Today D-Wave Systems released an open-source, quantum software tool as part of its strategic initiative to build and foster a quantum software development ecosystem. The new tool, qbsolv, enables developers to build higher-level tools and applications leveraging the quantum computing power of systems provided by D-Wave, without the need to understand the complex physics of quantum computers.
Just as a software ecosystem helped to create the immense computing industry that exists today, building a quantum computing industry will require software accessible to the developer community,” said Bo Ewald, president, D-Wave International Inc. “D-Wave is building a set of software tools that will allow developers to use their subject-matter expertise to build tools and applications that are relevant to their business or mission. By making our tools open source, we expand the community of people working to solve meaningful problems using quantum computers.”
The promise of qbsolv and quantum acceleration is to enable faster solutions to larger and more complex problems. Users given early access to qbsolv have validated its benefits, and started to develop and release new software tools and applications building on it.
Qbsolv is used to solve large optimization problems, useful in a wide range of important applications. Qbsolv handles large problems by automatically breaking them down into smaller segments that can run individually on D-Wave’s quantum processor, then combining the individual answers into one overall solution. To date, users have shown that qbsolv enables solution of problems up to twenty times larger than could be solved on a D-Wave processor without using qbsolv. As the power of the D-Wave system continues to increase, the size of the individual problem segments will increase, allowing solution of even larger problems in less time. Qbsolv, along with a technical white paper, is available now on GitHub.
Users given early access to qbsolv have already validated its use in several domains, including:
- Scientists at Los Alamos National Laboratory used qbsolv with a D-Wave system to find better ways of splitting the molecules on which they performed electronic structure calculations, among the most computationally intensive of all scientific calculations. In some cases this new method gave better results than the industry-standard graph partitioner and the winner of last year’s graph-partitioning challenge.
- Scientists at a research institute are using qbsolv to find a faster solution to the multiple-sequence-alignment (MSA) problem from genomics, a computationally hard problem used to study the evolution and function of DNA, RNA and protein.
D-Wave’s release of qbsolv adds to a growing software ecosystem that enables application developers to use D-Wave’s quantum systems more quickly and easily. Quantum software companies such as 1QBit, QC Ware and QxBranch as well as users of D-Wave’s systems are building tools and applications. D-Wave often works with these diverse groups to foster development of software that is both useful and effectively leverages quantum resources.
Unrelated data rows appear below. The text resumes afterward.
theorem test_worked_lookups :
    (∃ m b, exampleRelay.lookup 290#10 1#2 = .entry 5 (entryOf .cached 290#10 1#2 40#10) m b) ∧
      exampleRelay.lookup 290#10 2#2 = .entryMismatch 5 ∧
      exampleRelay.lookup 300#10 2#2 =
        .entry 8 { entryOf .relayed 288#10 2#2 64#10 with masked := true } 0x3F0#10 76#10 ∧
      exampleRelay.lookup 304#10 2#2 = .unrouted ∧ exampleRelay.lookup 980#10 3#2 = .management .entryRead ∧
      exampleRelay.lookup 980#10 2#2 = .ownMismatch :=
  ⟨⟨1023#10, 40#10, by decide +kernel⟩, by decide +kernel, by decide +kernel, by decide +kernel, by decide +kernel,
    by decide +kernel⟩

theorem test_worked_bad_branch_base :
    let bank := bankWith 9 { entryOf .relayed 320#10 2#2 0x3F5#10 with masked := true } exampleRelay.route.bankA
    bank.validate 2#3 = some (9, 5#8) ∧
      (bankWith 9 { entryOf .relayed 320#10 2#2 128#10 with masked := true } exampleRelay.route.bankA).validate 2#3 =
        none := by decide +kernel

theorem test_tick_from_reset_counts : ∃ t, step (State.reset.setPending [.tick]) = .next t ∧ t.sched.tickCount = 1#16 :=
  ⟨_, rfl, by decide +kernel⟩

theorem test_refresh_now_begins_at_once_from_idle :
    let s := withActive 5 (entryOf .cached 290#10 1#2 40#10) taking
    ∃ t, exec (.refreshNow 9#8 ⟨ops [5#8], recordWave s 0x30#8 9#8 (ops [5#8])⟩) s = .next t ∧
      t.link.state = .header (txn (.refresh 5 .manual)) ∧ t.sched.queue = [] ∧ t.agent.result.data = [5#8, 3#8] := by
  intro s
  have h : ∀ owner after, takeCommandThen Code.refreshNow 9#8 ⟨ops [5#8], recordWave s Code.refreshNow 9#8 (ops [5#8])⟩
      owner after s = takeRecord Code.refreshNow 9#8 owner after s := fun _ _ =>
    takeCommandThen_heard (by decide +kernel) (by decide +kernel) 
      (hearsRecord_recordWave _ _ _ s (by decide +kernel) (by decide +kernel))
  refine ⟨_, congrArg Host.Outcome.next (h _ _), ?_⟩
  decide +kernel

theorem test_ident_poll_is_served :
    ∃ t, exec (.trunkValidHeader upToHeader (overHeader (h0Of 967#10) (h1Of 967#10 2#2))) atHeader = .next t ∧
      t.trunkDrive = .characters (State.reset.identBytes ++
        [checkByte (h0Of 967#10) (h1Of 967#10 2#2) State.reset.identBytes]) :=
  ⟨_, rfl, by decide +kernel⟩

theorem test_loopback_refresh_captures_complement :
    let s := (withActive 5 (entryOf .cached 290#10 0#2 40#10)
      (inMode .loopback (inState (.header { txn (.refresh 5 .manual) with length := 0#2 })))).setRecord 5
      (freshRecord [0x12#8, 0x34#8])
    ∃ t u, exec .branchHeaderSent s = .next t ∧ exec (.branchReplyEnd ⟨[], true⟩) t = .next u ∧
      (u.record 5).data = [0xED#8, 0xCB#8] ∧ u.agent.counters.branchOk = 1#16 :=
  ⟨_, _, rfl, rfl, by decide +kernel⟩

/-! ## Witnesses: steps, starts, formats -/

theorem witness_StepRunsFrontCommand : State.reset.pending = [] := by decide +kernel

theorem witness_StartsSetStartValues :
    (State.reset.setPower (.off false)).power = .off false ∧ (State.reset.setPower (.held .pin)).power = .held .pin ∧
      AcceptsRecord taking ∧ Image.unmatched.validContents = none ∧
      (Image.written contents (crc16 contents.bytes)).validContents = some contents :=
  ⟨by decide +kernel, by decide +kernel, by decide +kernel, by decide +kernel,
    by simp [Image.validContents, ImageContents.integrityWord]⟩

theorem witness_SupplyAndResetPin :
    (State.reset.setPower (.off true)).power = .off true ∧ State.reset.power = .running ∧
      (State.reset.setPower .starting).power = .starting ∧ (State.reset.setPower (.held .powerOn)).power = .held .powerOn :=
  by decide +kernel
The quantum applications developer community includes noteworthy players such as Fred Glover, the inventor of the tabu search solver. “Qbsolv opens a world of possibility for developers,” said Glover. “Quantum applications are a new frontier and we’re just beginning to scratch the surface of what can be accomplished. We are looking forward to implementing new hybrid quantum/classical algorithms working with D-Wave’s qbsolv developers.”
Scott Pakin, a computer scientist at Los Alamos National Laboratory, has built a quantum macro assembler, available on GitHub, that leverages qbsolv to create programs that would otherwise be too large to implement on the D-Wave system. Other prominent national labs are also using qbsolv to develop quantum computing frameworks that they hope to open source.
In order to encourage widespread use of the tool, qbsolv is designed to ingest a quadratic unconstrained binary optimization (QUBO) format that is familiar and accessible to application developers. The QUBO form has been used with classical computing to solve many different kinds of problems. As an example, in one clinical trial an application developed in QUBO form was successful in predicting epileptic seizures 20-40 minutes in advance of their occurrence. Another study using the QUBO form explored grouping machines and parts together in a flexible manufacturing system in order to facilitate economies in time and cost.